Fratelli isolani: Corsica e NordIrlanda, storie europee

51zeEXOrT9L._SL500_AA300_Riceviamo da Alessandro Michelucci: Il fumetto corso conferma la propria vitalità col primo volume della serie Libera me, ideata da Frédéric Bertocchini insieme all’irlandese Miceal O’Griafa. I disegni sono firmati da Michel Espinosa, mentre i colori sono affidati a Pascal Nino. L’albo, intitolato "Ribelli" (DCL, Ajaccio 2012), mette in parallelo due momenti centrali ma molto diversi del terrorismo nazionalitario europeo, quello irlandese e quello corso. La storia, a metà fra thriller e romanzo storico, si svolge nel 1981. Non si tratta di un anno scelto a caso. In Gran Bretagna, infatti, Bobby Sands e altri nove militanti repubblicani muoiono nel carcere di Long Kesh in seguito a uno sciopero della fame. In Corsica, nello stesso anno, l’elezione di Francois Mitterrand segna l’inizio di una notevole apertura politica nei confronti della minoranza isolana, tanto che l’anno successivo sarà approvato il primo statuto speciale.

"Ribelli" segna l’inizio di una serie che comprende tre albi. I prossimi, realizzati dagli stessi autori, saranno "Clandestini" (DCL, aprile 2013) e "Guerrieri" (DCL, aprile 2014).

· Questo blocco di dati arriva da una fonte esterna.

-- ==== Sys2Proof/Machine/Pending.lean ====
section
/-! DEFINITION. Results after their instruction: landing (R51), answers from peers and endpoints, replays of the operand log
(R281 to R284), and the rollback of a region (R279, R280). -/

namespace Sys2Proof.Machine

/-! ### Landing (R51) -/

/-- The lanes that interlock: a result whose window has passed has not come, or their trap waits for an older access (R51,
R282). -/
def Warp.blocked (w : Warp) : Mask :=
  w.pend.foldl (fun m p => if w.frozen p then m else m ||| (p.pastWindow &&& ~~~p.got)) 0#32 ||| trapLanes w.deferred

/-- LONG_LATENCY_RESULT: the results of warp k that are due land (R51). -/
def execLongLatencyResult (k : Nat) (s : State) : Out := .next (s.landDue k)

/-! ### Values that arrive -/

/-- The result with n bytes at offset off of lane i's value. -/
def Pend.put (p : Pend) (i : Lane) (off : Nat) (b : List Byte) : Pend :=
  let ws : List (Nat × Word) :=
    if p.acc.size < 4 then (p.acc.words (BitVec.ofNat 128 (natOfBytes b))).map (fun x => (0, x))
    else (List.range (b.length / 4)).map (fun j => (off / 4 + j, BitVec.ofNat 32 (natOfBytes ((b.drop (4 * j)).take 4))))
  let m := if p.acc.scalar then allLanes.foldl (fun m j => m ||| laneBit j) 0#32 else laneBit i
  { p with vals := ((List.range p.vals.length).zip p.vals).map (fun (j, l) =>
      match ws.find? (fun x => x.1 == j) with
      | .some x => Lanes.where_ l m (fun _ => x.2)
      | .none => l) }

/-- The lanes that one lane's access stands for: all of them for sld and sst (R169). -/
def Pend.owners (p : Pend) (i : Lane) : Mask := if p.acc.scalar then p.lanes else laneBit i

/-- The result with lane i's values complete. -/
def Pend.arrive (p : Pend) (i : Lane) : Pend :=
  let m := p.owners i
  { p with got := p.got ||| (m &&& p.lanes), logged := p.logged &&& ~~~m, remote := p.remote &&& ~~~m, held := p.held &&& ~~~m }

/-- The pending result of warp k by key. -/
def Warp.pending (w : Warp) (id : Nat) : Option Pend := w.pend.find? (fun p => p.id == id)

/-- Pending result id of warp k changed by f, in its checkpoint too (R279). -/
def State.modPend (s : State) (k id : Nat) (f : Pend → Pend) : State :=
  let g (l : List Pend) : List Pend := l.map (fun p => if p.id == id then f p else p)
  s.modWarp k (fun w => { w with pend := g w.pend, ckpt := { w.ckpt with pend := g w.ckpt.pend } })

/-- A result with no destination and nothing outstanding is gone, and traps that waited for an older access are delivered once it
is resolved (R282). -/
def State.tidyPend (s : State) (k : Nat) : State :=
  let s := s.modWarp k (fun w => { w with pend := w.pend.filter (fun p => p.lanes != 0#32
    && !(p.dests.isEmpty && p.sdest.isNone && (p.lanes &&& ~~~p.got) == 0#32)) })
  let w := s.warp k
  let due := w.deferred.filter (fun t => !Mask.has w.loggedLanes t.1)
  if due.isEmpty || w.place != .running then s
  else (s.setWarp k { w with deferred := w.deferred.filter (fun t => Mask.has w.loggedLanes t.1) }).deliverAll k due

/-- The accesses of result p in the lanes m cannot be served: their causes are raised by raiseFailed. -/
def State.failLater (s : State) (k : Nat) (p : Pend) (m : Mask) (c : Lane → Cause) : State :=
  s.modPend k p.id (fun q => { q with
    failed := q.failed ++ (lanesOf (m &&& q.lanes)).map (fun i => (i, c i))
    logged := q.logged &&& ~~~m
    remote := q.remote &&& ~~~m })

/-- A lane that has trapped at an older logged instruction does not trap again for result p: the instruction of p, in that
one's window, has not completed, and the lane executes it again when it returns (R257, R282, R283). -/
def State.dropFailed (s : State) (k : Nat) (p : Pend) (i : Lane) : State :=
  let w := s.warp k
  let frozen := w.frozen p
  let (d, at_, n, l) := if frozen then Lanes.at w.outer i else (Lanes.at w.done i, Lanes.at w.logpc i, Lanes.at w.logidx i, Lanes.at w.logla i)
  let d' := match at_.bind (fun q => s.windowAt k q p.pc) with
    | .some j => d &&& ~~~BitVec.twoPow 15 j
    | .none => d
  let s := s.modPend k p.id (fun q => { q with
    lanes := q.lanes &&& ~~~laneBit i
    dests := q.dests.map (fun x => (x.1, x.2.1, x.2.2 &&& ~~~laneBit i)) })
  s.modWarp k (fun w => if frozen then { w with outer := Lanes.put w.outer i (d', at_, n, l) } else { w with done := Lanes.put w.done i d' })

/-- The accesses of result p of a running warp fail in the lanes m: each lane stands at the instruction again with its hints, its
DONE bits kept for $oplog, and the causes are raised there (R281, R283). -/
def State.failPend (s : State) (k : Nat) (p : Pend) (m : Mask) (c : Lane → Cause) : State :=
  let w := s.warp k
  let m := m &&& w.live &&& p.lanes
  let s := (lanesOf (m &&& w.out)).foldl (fun s i => s.dropFailed k p i) s
  let m := m &&& ~~~w.out
  if m == 0#32 then s.tidyPend k
  else if w.frozen p then
    let s := s.modPend k p.id (fun q => { q with logged := q.logged &&& ~~~m, remote := q.remote &&& ~~~m })
    s.modWarp k (fun w => { w with owing := w.owing ++ (lanesOf m).map (fun i => (p.id, i, c i)) })
  else
    let from_ (i : Lane) : Lane := if p.acc.scalar then (lowestLane? p.lanes).getD i else i
    let ts := (lanesOf m).map (fun i => (i, { p.acc.trap w (from_ i) (c i) with mark := c i == .race || c i == .watch }))
    let s := s.modPend k p.id (fun q => { q with
      lanes := q.lanes &&& ~~~m, logged := q.logged &&& ~~~m, remote := q.remote &&& ~~~m
      dests := q.dests.map (fun x => (x.1, x.2.1, x.2.2 &&& ~~~m)) })
    let s := s.modWarp k (fun w => { w with
      pc := Lanes.where_ w.pc m (fun _ => p.pc)
      wait := Lanes.where_ w.wait m (fun _ => .none)
      done := Lanes.where_ w.done m (fun i => Lanes.at p.done i)
      logpc := Lanes.where_ w.logpc m (fun _ => .some p.pc)
      logidx := Lanes.where_ w.logidx m (fun _ => 0)
      logla := Lanes.where_ w.logla m (fun _ => p.la)
      deferred := w.deferred.filter (fun t => !Mask.has m t.1)
      out := w.out ||| m })
    (s.tidyPend k).takeTraps k (fun _ => p.hints) ts

/-- The lanes of running warp k whose accesses cannot be served raise their causes, instruction by instruction, once no lane of
the instruction waits at a fault hart (R281) and, in each lane, no older access is unresolved (R257). -/
def State.raiseFailed (s : State) (k : Nat) : State :=
  if (s.warp k).place != .running then s
  else
  (s.warp k).pend.foldl (fun s p =>
    let busy := s.faults.any (fun e => match e.2.who with | .some (.lane k' id _ _) => k' == k && id == p.id | _ => false)
    match p.failed with
    | [] => s
    | l =>
      if busy then s
      else
        let older := (s.warp k).pend.foldl (fun m q => if q.id < p.id then m ||| q.logged ||| q.failing else m) 0#32
        let m := l.foldl (fun m x => m ||| p.owners x.1) 0#32 &&& ~~~older
        let s := s.modPend k p.id (fun q => { q with failed := l.filter (fun x => (p.owners x.1 &&& m) == 0#32) })
        s.failPend k { p with failed := [] } m (fun i =>
          ((l.find? (fun x => Mask.has (p.owners x.1) i)).map (·.2)).getD .none)) s

/-- Those of every warp. -/
def State.raiseAllFailed (s : State) : State :=
  s.warps.foldl (fun s e => if e.2.pend.any (fun p => !p.failed.isEmpty) then s.raiseFailed e.1 else s) s

/-- After rte of warp k, the failures that waited for it are raised. -/
def State.raiseOwing (s : State) (k : Nat) : State :=
  let w := s.warp k
  if w.trap || w.owing.isEmpty then s
  else
    (w.pend.foldl (fun s p =>
      let l := w.owing.filter (fun o => o.1 == p.id)
      let m := l.foldl (fun m o => m ||| laneBit o.2.1) 0#32
      s.failPend k p m (fun i => ((l.find? (fun o => o.2.1 == i)).map (·.2.2)).getD .none))
      (s.setWarp k { w with owing := [] }))

/-- Lane i's access of result id of warp k is complete, with a value of size bytes. -/
def State.arriveLane (s : State) (k id : Nat) (i : Lane) (b : List Byte) : State :=
  (s.modPend k id (fun p => (p.put i 0 b).arrive i)).tidyPend k

/-- The whole of lane i's answer has come for result p of warp k: an atomic on stack words that are not all at one peer stores its
value now (R156, R171), and the spin governor sees a load's (R78). -/
def State.answered (s : State) (k : Nat) (p : Pend) (i : Lane) : State :=
  let v := p.vals.foldr (fun l n => n * 2 ^ 32 + (Lanes.at l i).toNat) 0
  match p.acc.kind with
  | .atomic op =>
    let own := (s.warp k).segs
    let t := s.modWarp k (fun w => w.withSegs p.segs)
    match t.reach k p.acc i, atomicNew op v (p.acc.opX i).toNat (p.acc.opY i).toNat with
    | .spots l, .some n =>
      if 1 < l.length then
        (t.writeSpots k i (Lanes.at p.acc.addr i) (bytesOfNat p.acc.size n) l).modWarp k (fun w => w.withSegs own)
      else s
    | _, _ => s
  | .load | .readOnly | .streamLoad => s.governValue k p.pc i (BitVec.ofNat 128 v)
  | _ => s

/-- A piece of lane i's answer has come for result id of warp k; last when no other piece is outstanding. -/
def State.answerLane (s : State) (k id : Nat) (i : Lane) (off : Nat) (b : List Byte) (last : Bool) : State :=
  let s := s.modPend k id (fun p => p.put i off b)
  if !last then s.tidyPend k
  else
    let s := match (s.warp k).pending id with | .some p => s.answered k p i | .none => s
    (s.modPend k id (fun p => p.arrive i)).tidyPend k

/-! ### Replay of the operand log (R281) -/

/-- Is lane i's access of result id of warp k still at a fault hart? -/
def State.atHart (s : State) (k id : Nat) (i : Lane) : Bool :=
  s.faults.any (fun e => match e.2.who with
    | .some (.lane k' id' i' _) => k' == k && id' == id && i' == i
    | _ => false)

/-- The logged access of lane i of result p executes again, under the windows it was issued under (R281, R289); a copy waits while
its tag or the engine has no room for it (R202, R219). -/
def State.replayLane (s : State) (k : Nat) (p : Pend) (i : Lane) : State :=
  let w := s.warp k
  match p.acc.kind with
  | .copy tag =>
    let a := Lanes.at p.acc.addr i
    let d := (Lanes.at p.acc.data i).toNat
    if 512 ≤ s.copiesHeld (coreKey w.die w.core) || 65535 ≤ mapGet 0 (s.group w.group).tags tag then s
    else
      match s.copyCheck (w.withSegs p.segs) (d % 2 ^ 32) a (d / 2 ^ 32) with
      | .fails c => s.failLater k p (laneBit i) (fun _ => c)
      | .service r va => s.sendFault (s.ctx w) va 0 r (.lane k p.id i 0)
      | .spots _ => (s.queueCopy k i (d % 2 ^ 32) a (d / 2 ^ 32) tag).arriveLane k p.id i []
  | _ =>
    let t := (s.modWarp k (fun w => w.withSegs p.segs)).accessAll k p.id p.instr p.pc p.acc (laneBit i) p.stored
    let s := t.st.modWarp k (fun x => x.withSegs w.segs)
    let s := if p.acc.scalar then s.spreadLate k w.late.length p.lanes else s
    let v := bytesOfNat p.acc.size (Lanes.at t.vals i).toNat
    match t.traps with
    | (_, tr) :: _ => s.failLater k p (laneBit i) (fun _ => tr.cause)
    | [] =>
      if Mask.has t.logged i then
        s.modPend k p.id (fun q => { q with
          logged := q.logged ||| laneBit i, remote := q.remote &&& ~~~laneBit i, held := q.held &&& ~~~laneBit i })
      else if Mask.has t.remote i then
        s.modPend k p.id (fun q => { (q.put i 0 v) with
          logged := q.logged &&& ~~~laneBit i, remote := q.remote ||| laneBit i
          held := (q.held &&& ~~~laneBit i) ||| t.held })
      else s.arriveLane k p.id i v

/-- May lane i's access of result p of a warp be performed now: its thread's older accesses and those of lower lanes of its instruction
wait no more (R153, R166, R171)? -/
def Warp.replays (w : Warp) (p : Pend) (i : Lane) : Bool :=
  let waits (q : Pend) : Mask := q.logged ||| q.held
  Mask.has (waits p) i && (lanesOf (waits p)).all (fun j => decide (i.val ≤ j.val))
    && w.pend.all (fun q => decide (p.id ≤ q.id) || !Mask.has (waits q) i)

/-- Every access of warp k in the operand log that no fault hart holds executes again, oldest first and in ascending lane order, and so
does one that a full history area has kept at its home L2 (R195, R281). -/
def State.replayLog (s : State) (k : Nat) : State :=
  (s.warp k).pend.foldl (fun s p =>
    (lanesOf (p.logged ||| p.held)).foldl (fun s i =>
      match (s.warp k).pending p.id with
      | .some q => if (s.warp k).replays q i && !s.atHart k p.id i then s.replayLane k q i else s
      | .none => s) s) s

/-- Accesses of running warps that a full history area holds back are tried again (R195). -/
def State.retryHeld (s : State) : State :=
  s.warps.foldl (fun s e =>
    if e.2.place == .running && e.2.pend.any (fun p => p.held != 0#32) then s.replayLog e.1 else s) s

/-- OPERAND_LOG_REPLAY (R281): a saved warp replays once it is restored (R284). -/
def execOperandLogReplay (k : Nat) (s : State) : Out :=
  .next (if (s.warp k).place == .running then s.replayLog k else s)

/-! ### Rollback (R279, R280) -/

/-- Warp k is rolled back to the checkpoint of its region and the causes of ts are raised there, each with $cause.RB 1. Results in
flight and log entries are discarded, but the reply of a svc wait that the checkpoint holds, and what a local handler's entry
froze; a result of before the checkpoint that has landed since is in the entry that the checkpoint maps (R25, R27). -/
def State.rollback (s : State) (k : Nat) (ts : List LateStore) : State :=
  let w := s.warp k
  let m := w.live &&& ~~~w.detached
  let c := w.ckpt
  let race (i : Lane) : List Word := (ts.filter (fun t => t.lane == i && t.cause == .racelate)).map (·.pc)
  let still (id : Nat) : Mask := match w.pending id with | .some p => p.lanes | .none => 0#32
  let landed := c.pend.map (fun q =>
    let l := q.lanes &&& q.got &&& ~~~still q.id
    { q with lanes := l, dests := q.dests.map (fun d => (d.1, d.2.1, d.2.2 &&& l)) })
  let w := { w with
    v := c.v
    h := c.h
    m := c.m
    pc := Lanes.where_ w.pc m (fun i => Lanes.at c.pc i)
    meet := Lanes.where_ w.meet m (fun i => Lanes.at c.meet i)
    meetmask := Lanes.where_ w.meetmask m (fun i => Lanes.at c.meetmask i)
    wait := Lanes.where_ w.wait m (fun i => match Lanes.at c.wait i with
      | .svc n => if c.pend.any (fun p => p.id == n && Mask.has (p.lanes &&& ~~~p.got) i) then .svc n else .none
      | .spin | .rte | .system => .none
      | x => x)
    kept := Lanes.where_ w.kept m (fun _ => .none)
    done := Lanes.where_ w.done m (fun _ => 0#15)
    logpc := Lanes.where_ w.logpc m (fun _ => .none)
    pend := c.pend.filter (fun p => p.lanes != 0#32 && (w.frozen p || maskOf (fun i => Lanes.at c.wait i == Wait.svc p.id) != 0#32))
    ckpt := { c with moved := [] }
    late := []
    waiting := []
    owing := w.owing.filter (fun o => c.pend.any (fun p => p.id == o.1))
    deferred := []
    out := w.out &&& ~~~m
    skipLate := perLane (fun i => Lanes.at w.skipLate i ++ race i) }
  let traps := (lanesOf m).filterMap (fun i =>
    (ts.find? (fun t => t.lane == i)).map (fun t => (i, (⟨t.cause, t.addr, 0#12, true, false⟩ : Trap))))
  let s := landed.foldl (fun s q => s.landOne k q q.lanes) (s.setWarp k (w.reform s.cc))
  s.takeTraps k (fun _ => Hints.empty) traps

/-- LATE_STORE_CHECK: the checks of warp k's retired stores complete; those that failed roll it back (R197, R279); a saved warp's
rollback is saved with it (R285). -/
def execLateStoreCheck (k : Nat) (s : State) : Out :=
  .next (if (s.warp k).late.isEmpty || (s.warp k).place != .running then s else s.rollback k (s.warp k).late)

/-- REGION_CHECKPOINT: at a region end of warp k with no check of an older store outstanding, the checkpoint is taken (R278). A
region end itself waits for those checks, so that nothing has issued since. -/
def execRegionCheckpoint (k : Nat) (s : State) : Out :=
  .next (if (s.warp k).late.isEmpty && (s.warp k).ckpt.issued == (s.warp k).issued then s.modWarp k Warp.checkpoint else s)

end Sys2Proof.Machine
end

Frédéric Bertocchini, nato ad Ajaccio nel 1973, è uno degli esponenti più importanti del nuovo fumetto corso. Ha fondato il Festival de la BD di Ajaccio, la cui prossima edizione si svolgerà dal 5 al 7 ottobre. Fra le sue molte opere ricordiamo "Pasquale Paoli" (3 volumi, DCL, Ajaccio 2007-2009), "Jim Morrison, poète du chaos" (Emmanuel Proust, Paris 2010; tradotta in italiano dalle Edizioni BD) e il recente "Le Horla" (Editions du Quinquet, Ajaccio 2012). Bertocchini è anche il condirettore della nuova sigla Editions du Quinquet, lanciata recentemente da Albiana, la principale casa editrice isolana. In ottobre pubblicherà il suo nuovo albo, "La Cordillère des âmes" (1), disegnato da Thierry Dette.